También había dos cuartos más, uno que podía ser usado como “cuarto oscuro” y el otro destinado para eventos especiales.
Ese sábado entre pláticas y conocer a otras chicas que asistían al lugar, al darse cuenta de la falta de personal le ayudó a Bea a atenderlas. Antes de despedirse, Bea le ofreció trabajo como encargada del lugar con un sueldo base más las propinas. Inmediatamente aceptó y empezó a trabajar desde el miércoles siguiente. Los miércoles y jueves el lugar abría a las 5 de la tarde y cerraba a las 11 de la noche, pero los viernes y sábados las jornadas eran largas pues había ocasiones en que se estaba cerrando a las dos o tres de la mañana.
Recordó que esa fue la mejor época de su vida como travesti, pues allí tuvo la oportunidad de estar vestida de miércoles a sábado todo el día y conociendo a muchas chicas, a quienes algunas veces orientaba en cuestiones de maquillaje y vestuario, al grado de ganarse el sobrenombre de “La Madre de las vestidas”.

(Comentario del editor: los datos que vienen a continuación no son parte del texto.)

-- ==== Sys2Proof/Laws/Step.lean ====
section
/-! SUPPORT. What a step can do: one inversion lemma per shared operation of the step, so that no proof unfolds the
step again. -/

namespace Sys2Proof.Laws

open Sys2Proof.Machine

theorem finish_next {r : Except Fault State} {t : State} : finish r = .next t ↔ r = .ok t := by
  cases r <;> simp [finish]

theorem finish_fault {r : Except Fault State} {f : Fault} : finish r = .fault f ↔ r = .error f := by
  cases r <;> simp [finish]

theorem rejected_not_next (r : Reject) (t : State) : rejected r ≠ .next t := by
  cases r <;> simp [rejected]

/-- What a step that goes on is: a pass of the READ loop, or an event at the port; never from a marked state. -/
theorem step_next {s t : State} (h : step s = .next t) :
    s.refusalMark = false ∧ ((s.job ≠ none ∧ readPass s = .next t) ∨ (s.job = none ∧ portPass s = .next t)) := by
  unfold step at h
  split at h
  · cases h
  · rename_i hm
    refine ⟨by simpa using hm, ?_⟩
    split at h
    · rename_i hj; exact .inl ⟨by simp [hj], h⟩
    · rename_i hj; exact .inr ⟨hj, h⟩

theorem step_of_job {s : State} (hm : s.refusalMark = false) (hj : s.job ≠ none) : step s = readPass s := by
  unfold step
  cases h : s.job with
  | none => exact absurd h hj
  | some j => simp [hm]

theorem step_of_idle {s : State} (hm : s.refusalMark = false) (hj : s.job = none) : step s = portPass s := by
  unfold step
  simp [hm, hj]

/-- A source pass that goes on: a byte is absorbed, or the end of input raises its error. -/
theorem sourcePass_next {s t : State} (h : sourcePass s = .next t) :
    (∃ b rest, s.source = some (b :: rest) ∧ t = absorbByte b { s with source := some rest }) ∨
      (s.source = some [] ∧ t = raise (endOfInputError s.phase) { s with source := some [] }) := by
  unfold sourcePass at h
  split at h
  · cases h
  · rename_i bytes hs
    cases bytes with
    | nil =>
      refine .inr ⟨hs, ?_⟩
      have : decode .sourceAnswer (bitsOf 9 (0#9).toNat) = .instr .srcEoi [] := by decide
      simp only [sourceAnswer, this, exec, execSrcEoi] at h
      cases h
      rfl
    | cons b rest =>
      refine .inl ⟨b, rest, hs, ?_⟩
      have : ∀ b : BitVec 8, decode .sourceAnswer (bitsOf 9 (0x100#9 ||| b.zeroExtend 9).toNat) = .instr (.srcData b) [] := by
        decide +kernel
      simp only [sourceAnswer, this, exec, execSrcData] at h
      cases h
      rfl

theorem sourcePass_data {s : State} {b : BitVec 8} {rest : List (BitVec 8)} (h : s.source = some (b :: rest)) :
    sourcePass s = .next (absorbByte b { s with source := some rest }) := by
  have : ∀ b : BitVec 8, decode .sourceAnswer (bitsOf 9 (0x100#9 ||| b.zeroExtend 9).toNat) = .instr (.srcData b) [] := by
    decide +kernel
  simp only [sourcePass, h, sourceAnswer, this, exec, execSrcData]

El trabajo duro nueve meses. La casona había sido vendida a una empresa constructora y sería convertida en un edificio de departamentos. Se organizó una fiesta de despedida a la cual asistieron la mayoría de las chicas que allí se reunían, en total ese día había más de sesenta.

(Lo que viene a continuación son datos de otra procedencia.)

/-- `FlushRun` appends `runS` copies of the front byte, also when there is no run (R144). -/
theorem flushRun_appended {s : State} (hwf : Mem.wf maxBlock s.ll8)
    (hk : s.nblock.toNat + s.runS.toNat ≤ maxBlock) (hcount : (memGet s.unzftab (s.mtfSym[0]).toNat).isSome = true) :
    ∃ l z n, flushRun s = .ok { s with ll8 := l, unzftab := z, nblock := n, runS := 0#20, runN := 1#20 } ∧
      Appended s.mtfSym[0] s.runS.toNat s l z n := by
  unfold flushRun
  by_cases hr : s.runS = 0#20
  · exact ⟨_, _, _, if_pos hr, .of_zero hwf (congrArg BitVec.toNat hr)⟩
  · have hfront : fileRead .mtfSym s.mtfSym 0 = .ok s.mtfSym[0] := rfl
    obtain ⟨l, z, n, happend, happended⟩ := appendLl8_appended hwf hk hcount
    exact ⟨l, z, n, by rw [if_neg hr, hfront]; simp only [happend], happended⟩

theorem endOfSymbols_eq {s u : State} (h : flushRun s = .ok u) :
    endOfSymbols s = .ok { u with phase := .blockSetup } := by
  rw [endOfSymbols, h]

/-- Settles O39: the flush appends the run, and `SYM_EOB` is the flush. -/
theorem runFlushWritesTheFrontByte : Obligations.RunFlushWritesTheFrontByte := by
  intro s hwf hk hcount
  obtain ⟨l, z, n, hflush, happended⟩ := flushRun_appended hwf hk (Option.isSome_iff_exists.mpr hcount)
  have hcounts := happended.counts
  rw [BitVec.ofNat_toNat, BitVec.setWidth_eq] at hcounts
  exact ⟨_, hflush, congrArg finish (endOfSymbols_eq hflush), rfl, happended.nblock, happended.entries, hcounts⟩

/-! The MTF symbol (R146). -/

theorem mtfSymbol_eq {n : Nat} {s u : State} (hflush : flushRun s = .ok u) (hn : n - 1 < 256) :
    mtfSymbol n s = putLl8 u.mtfSym[n - 1] { u with mtfSym := fileMoveToFront u.mtfSym (n - 1) hn } := by
  have hmove : moveToFront .mtfSym u.mtfSym (n - 1) = .ok (u.mtfSym[n - 1], fileMoveToFront u.mtfSym (n - 1) hn) :=
    moveToFront_ok.mpr ⟨hn, rfl, rfl⟩
  rw [mtfSymbol, hflush]
  simp only [hmove]

theorem putLl8_appended {b : BitVec 8} {s : State} (hwf : Mem.wf maxBlock s.ll8) (hsize : s.blockSize100k.toNat ≤ 9)
    (hroom : s.nblock.toNat < blockLimit s) (hcount : (memGet s.unzftab b.toNat).isSome = true) :
    ∃ l z n, putLl8 b s = .ok { s with ll8 := l, unzftab := z, nblock := n, phase := .blockSymbols .group } ∧
      Appended b 1 s l z n := by
  have hlimit := blockLimit_le hsize
  obtain ⟨l, z, n, happend, happended⟩ := appendLl8_appended (k := 1) hwf (by omega) hcount
  exact ⟨l, z, n, by rw [putLl8, if_pos hroom, happend], happended⟩

theorem putLl8_full {b : BitVec 8} {s : State} (h : blockLimit s ≤ s.nblock.toNat) :
    putLl8 b s = .ok (raise .blockOverflow s) :=
  if_neg (Nat.not_lt_of_ge h)

/-- Where the entries of the list are after a move to the front (R137). -/
theorem fileMoveToFront_entries {α : Type} {n : Nat} (f : Vector α n) {j : Nat} (h : j < n) :
    (fileMoveToFront f j h)[0] = f[j] ∧
      ∀ k, 0 < k → (hk : k < n) → (fileMoveToFront f j h)[k] = if k ≤ j then f[k - 1] else f[k] :=
  ⟨fileMoveToFront_getElem f j h 0 _, fun k h0 hk => by
    rw [fileMoveToFront_getElem, if_neg (Nat.ne_of_gt h0)]⟩

/-- Settles O40: the flush, the move, and then the byte appended or the overflow. -/
theorem mtfSymbolWritesItsByte : Obligations.MtfSymbolWritesItsByte := by
  intro s n h2 hn hwf hsize hcounts hfits
  have hlimit := blockLimit_le hsize
  have hpos : n.toNat - 1 < 256 := by omega
  obtain ⟨l, z, k, hflush, hflushed⟩ := flushRun_appended hwf (by omega) (hcounts _ (s.mtfSym[0]).isLt)
  have hsymbol := congrArg finish (mtfSymbol_eq hflush hpos)
  have hmoved := fileMoveToFront_entries s.mtfSym hpos
  have hk := hflushed.nblock
  rcases Nat.lt_or_eq_of_le hfits with hroom | hfull
  · obtain ⟨l', z', k', hput, hwritten⟩ := putLl8_appended (b := s.mtfSym[n.toNat - 1])
      (s := { s with
        ll8 := l, unzftab := z, nblock := k, runS := 0#20, runN := 1#20
        mtfSym := fileMoveToFront s.mtfSym (n.toNat - 1) hpos })
      hflushed.wf hsize (hk.trans_lt hroom) (hflushed.counted (hcounts _ (s.mtfSym[n.toNat - 1]).isLt))
    exact ⟨_, _, hflush, hsymbol.trans (congrArg finish hput), hmoved,
      fun _ => ⟨rfl, hwritten.nblock, hwritten.entries_one, hwritten.counts⟩,
      fun hfull => absurd hfull (Nat.ne_of_lt hroom)⟩
  · exact ⟨_, _, hflush, hsymbol.trans (congrArg finish (putLl8_full (hk.trans hfull).ge)), hmoved,
      fun hroom => absurd hfull (Nat.ne_of_lt hroom), fun _ => rfl⟩

/-! The origin pointer (R150). -/

theorem setupPass_badOrigPtr {s : State} (h : s.nblock.toNat ≤ s.origPtr.toNat) :
    setupPass s = .ok (raise .badOrigPtr s) :=
  if_pos h

/-- Settles O41: the check is the first thing of the setup, and an empty block has no origin below its end. -/
theorem badOriginPointerIsRefused : Obligations.BadOriginPointerIsRefused := by
  intro s hm hj hp
  have hstep : step s = finish (setupPass s) := by rw [step_of_job hm hj, readPass, hp]
  have hrefused (h : s.nblock.toNat ≤ s.origPtr.toNat) : step s = .next (raise .badOrigPtr s) :=
    hstep.trans (congrArg finish (setupPass_badOrigPtr h))
  refine ⟨hrefused, fun hempty => hrefused ?_⟩
  rw [hempty]
  exact Nat.zero_le _

end Sys2Proof.Proofs
end

section
/-! The setup sorts the positions of the block by byte and then by position (44_inverse_bwt.md R153 to R155): the loop
puts each position at its place in that order. -/

namespace Sys2Proof.Proofs

open Sys2Proof.Machine Sys2Proof.Safety Sys2Proof.Laws

/-! The place of a position in the sorted block. -/

/-- Where position `j`, whose byte is `v`, stands among the first `n` positions: after every smaller byte, and after
the `v` before `j`. -/
def sortedPlace (l : Mem 8) (n : Nat) (v : BitVec 8) (j : Nat) : Nat := lowerCount l n v.toNat + occurrences l v j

Se pintó los labios con un tono rojo fuego, se aplicó perfume, se puso unas zapatillas de tacón alto. Tomó su bolso, comprobó que estuvieran las llaves, los cigarros, el encendedor, su identificación y por qué no, uno condones por lo que se pudiera presentar.
Se arregló su larga cabellera. Se puso una gabardina, se observó en el espejo de cuerpo entero. Sí, es una travesti madurita y, como dicen, gordibuena, pero se ama. Salió a la calle en busca de un taxi. Ese día iría a una de las reuniones donde van algunas chicas y algunos admiradores.